The Ulster Protestant Association (UPA) were a loyalist paramilitary group organised in Belfast in August 1920 to prevent Northern Ireland being included in an independent Irish Free State.[1] [2]
In 1921, plumber and UPA Thomas Pentland was arrested for the murder of a Catholic named Murtagh McStocker, supposedly a member of the IRA, but was acquitted.[3]
The UPA were also associated with the 1922 murders of Catholic civilians in Ballymacarrett.
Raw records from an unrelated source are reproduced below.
theorem markLinesAfter_quiet (c : Config.Params) (l : Option (BitVec 2)) {es : List Event}
    (h : ∀ e ∈ es, e.quiet = true) : markLinesAfter c l es = l := by
  induction es generalizing l with
  | nil => rfl
  | cons e es ih =>
    have he := h e (by simp)
    have := ih l (fun e m => h e (by simp [m]))
    unfold Event.quiet at he
    cases ht : e.transaction <;> simp only [ht, Bool.false_eq_true] at he <;> simp [markLinesAfter, ht, this]

theorem State.heard_quiet (s : State) (as : List Answer) {t : Talk} (h : t.Quiet) :
    s.heard as t.events = s.after as t.events := by
  unfold State.heard
  rw [wpLineAfter_quiet _ _ h, markLinesAfter_quiet _ _ h]
  rfl

theorem quiet_sends {ts : List Transaction} (h : ∀ t ∈ ts, (okEvent t).quiet = true) : (Talk.sends ts).Quiet := by
  intro e m
  simp only [Talk.sends, List.mem_map] at m
  obtain ⟨t, ht, rfl⟩ := m
  exact h t ht

theorem quiet_reads {c : Config.Params} {n : Nat} {t : Talk} {d : List Byte} (h : Reads c n t d) : t.Quiet := by
  obtain ⟨raws, -, rfl⟩ := h
  intro e m
  simp only [readEvents, List.mem_map] at m
  obtain ⟨r, -, rfl⟩ := m
  rfl

theorem quiet_waits {c : Config.Params} {t : Talk} (h : Waits c t) : t.Quiet := by
  obtain ⟨j, -, rfl⟩ := h
  intro e m
  simp only [pollEvents, List.mem_map] at m
  obtain ⟨r, -, rfl⟩ := m
  rfl

theorem quiet_commandAndAddress (b : Byte) (as : List Byte) : (Talk.sends (commandAndAddress b as)).Quiet := by
  refine quiet_sends ?_
  intro t m
  simp only [commandAndAddress, List.mem_cons, List.mem_map] at m
  rcases m with rfl | ⟨a, -, rfl⟩ <;> rfl

/-! ## What is played -/

/-- The sequencer goes past `items` while the conversation takes place, in every state with these parameters, this geometry
and this write-protect flag; only the lines, the answers and the trace change. -/
def Plays (c : Config.Params) (g : Geometry) (w : Bool) (q : Seq) (items : List Item) (t : Talk) (q' : Seq) : Prop :=
  ∀ (s : State) (as : List Answer), s.resetInput = false → s.cfg = c → s.geo = g → s.wpProtect = w →
    s.answers = t.answers ++ as → Goes t.events.length s q items (s.heard as t.events) q'

/-- The sequencer raises the error `r` in `items`, at the end of the conversation. -/
def Fails (c : Config.Params) (g : Geometry) (w : Bool) (q : Seq) (items : List Item) (t : Talk) (r : Response) : Prop :=
  ∃ q' : Seq, q'.op = q.op ∧ q'.saved = q.saved ∧
    ∀ (s : State) (as : List Answer), s.resetInput = false → s.cfg = c → s.geo = g → s.wpProtect = w →
      s.answers = t.answers ++ as →
      ∀ rest, Runs t.events.length (settle s q (items ++ rest)) (raise (s.heard as t.events) q' r)

variable {c : Config.Params} {g : Geometry} {w : Bool} {q p r : Seq} {xs ys items : List Item} {t u : Talk}

theorem Plays.nil : Plays c g w q [] (.join []) q := by
  intro s as _ _ _ _ ha
  obtain rfl : s.answers = as := ha
  show Goes 0 s q [] (s.heard s.answers []) q
  rw [State.heard_self]
  exact .nil s q

theorem Plays.append (h : Plays c g w q xs t p) (k : Plays c g w p ys u r) : Plays c g w q (xs ++ ys) (t.and u) r := by
  intro s as hr hc hg hw ha
  have h1 := h s (u.answers ++ as) hr hc hg hw (by rw [ha, Talk.and, List.append_assoc])
  have h2 := k (s.heard (u.answers ++ as) t.events) as hr hc hg hw rfl
  rw [State.heard_heard] at h2
  have := h1.append h2
  rwa [← List.length_append] at this

theorem Plays.cons {x : Item} (h : Plays c g w q [x] t p) (k : Plays c g w p ys u r) :
    Plays c g w q (x :: ys) (t.and u) r := h.append k

theorem Plays.thenFails {e : Response} (h : Plays c g w q xs t p) (k : Fails c g w p ys u e) (ho : p.op = q.op)
    (hs : p.saved = q.saved) : Fails c g w q (xs ++ ys) (t.and u) e := by
  obtain ⟨q', h1, h2, k⟩ := k
  refine ⟨q', h1.trans ho, h2.trans hs, ?_⟩
  intro s as hr hc hg hw ha rest
  have a1 := h s (u.answers ++ as) hr hc hg hw (by rw [ha, Talk.and, List.append_assoc])
  have a2 := k (s.heard (u.answers ++ as) t.events) as hr hc hg hw rfl rest
  rw [State.heard_heard] at a2
  rw [List.append_assoc]
  have := (a1 _).trans a2
  rwa [← List.length_append] at this

theorem Fails.before {e : Response} (h : Fails c g w q xs t e) : Fails c g w q (xs ++ ys) t e := by
  obtain ⟨q', h1, h2, h⟩ := h
  refine ⟨q', h1, h2, fun s as hr hc hg hw ha rest => ?_⟩
  rw [List.append_assoc]
  exact h s as hr hc hg hw ha _

/-- A transaction answered ok that drives no line. -/
theorem plays_of_goes {it : Item} {tr : Transaction} (hq : (okEvent tr).quiet = true)
    (h : ∀ (s : State) (as : List Answer), s.resetInput = false → s.answers = .ok :: as →
      Goes 1 s q [it] (s.after as [okEvent tr]) q) : Plays c g w q [it] (.sends [tr]) q := by
  intro s as hr _ _ _ ha
  rw [State.heard_quiet s as (quiet_sends (by simpa using hq))]
  exact h s as hr ha

theorem plays_cmd {b : Byte} {i : Instr} (hd : decodeCommand b = .ok i) :
    Plays c g w q [.cmd b] (.sends [.cmd b]) q := plays_of_goes rfl fun _ _ hr ha => goes_cmd hr hd ha

theorem plays_addr (b : Byte) : Plays c g w q [.addr b] (.sends [.addr b]) q :=
  plays_of_goes rfl fun _ _ hr ha => goes_addr hr ha

theorem plays_mark (m : MarkPattern) : Plays c g w q [.mark m] (.sends [.mark m]) q := by
  intro s as hr _ _ _ ha
  exact goes_mark hr ha

theorem plays_dataOut (d : List Byte) :
    Plays c g w q [.dataOut d] (.sends (if d = [] then [] else [.dataOut d])) q := by
  cases d with
  | nil =>
    intro s as _ _ _ _ ha
    obtain rfl : s.answers = as := ha
    show Goes 0 s q [.dataOut []] (s.heard s.answers []) q
    rw [State.heard_self]
    exact goes_dataOut_nil s q
  | cons b bs => exact plays_of_goes rfl fun _ _ hr ha => goes_dataOut hr ha

theorem plays_delay : Plays c g w q [.delay] (.delay c) q := by
  intro s as hr hc _ _ ha
  obtain rfl : s.answers = as := ha
  rw [State.heard_quiet _ _ (by intro e m; simp only [Talk.delay, List.mem_singleton] at m; subst m; rfl)]
  have := goes_delay (q := q) hr
  rwa [hc] at this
John William Nixon was alleged to be associated with the UPA.[4]
In 1923 a police report described the Association as dominated by "the Protestant hooligan element [whose] whole aim and object was simply the extermination of Catholics by any and every means." Bomb attacks were made against children, crowds leaving Mass and onto crowded trains.[5] Their headquarters was in an East Belfast pub, with a flogging-horse upstairs to punish members who violated UPA rules.[6]
The UPA is said to have provided many members of the murder gangs active in Belfast during 1921–22. Other Protestant gangs active at that time were: the Imperial Guards, Crawford's Tigers and the Cromwell Clubs.[7] Many UPA members were recruited into the Ulster Special Constabulary, the infamous "B Specials."[8]
Although it is sometimes said to have dissolved in 1922, a hardcore remained active, murdering several Catholics in the mid-1930s.[4]
The UPA fought side-by-side with the IRA during the 1932 Outdoor Relief riots, swapping places in order to confuse Royal Ulster Constabulary policemen.[9]
The name was also used as a cover name by the loyalist group "Spirit of Drumcree" in 1998.[10]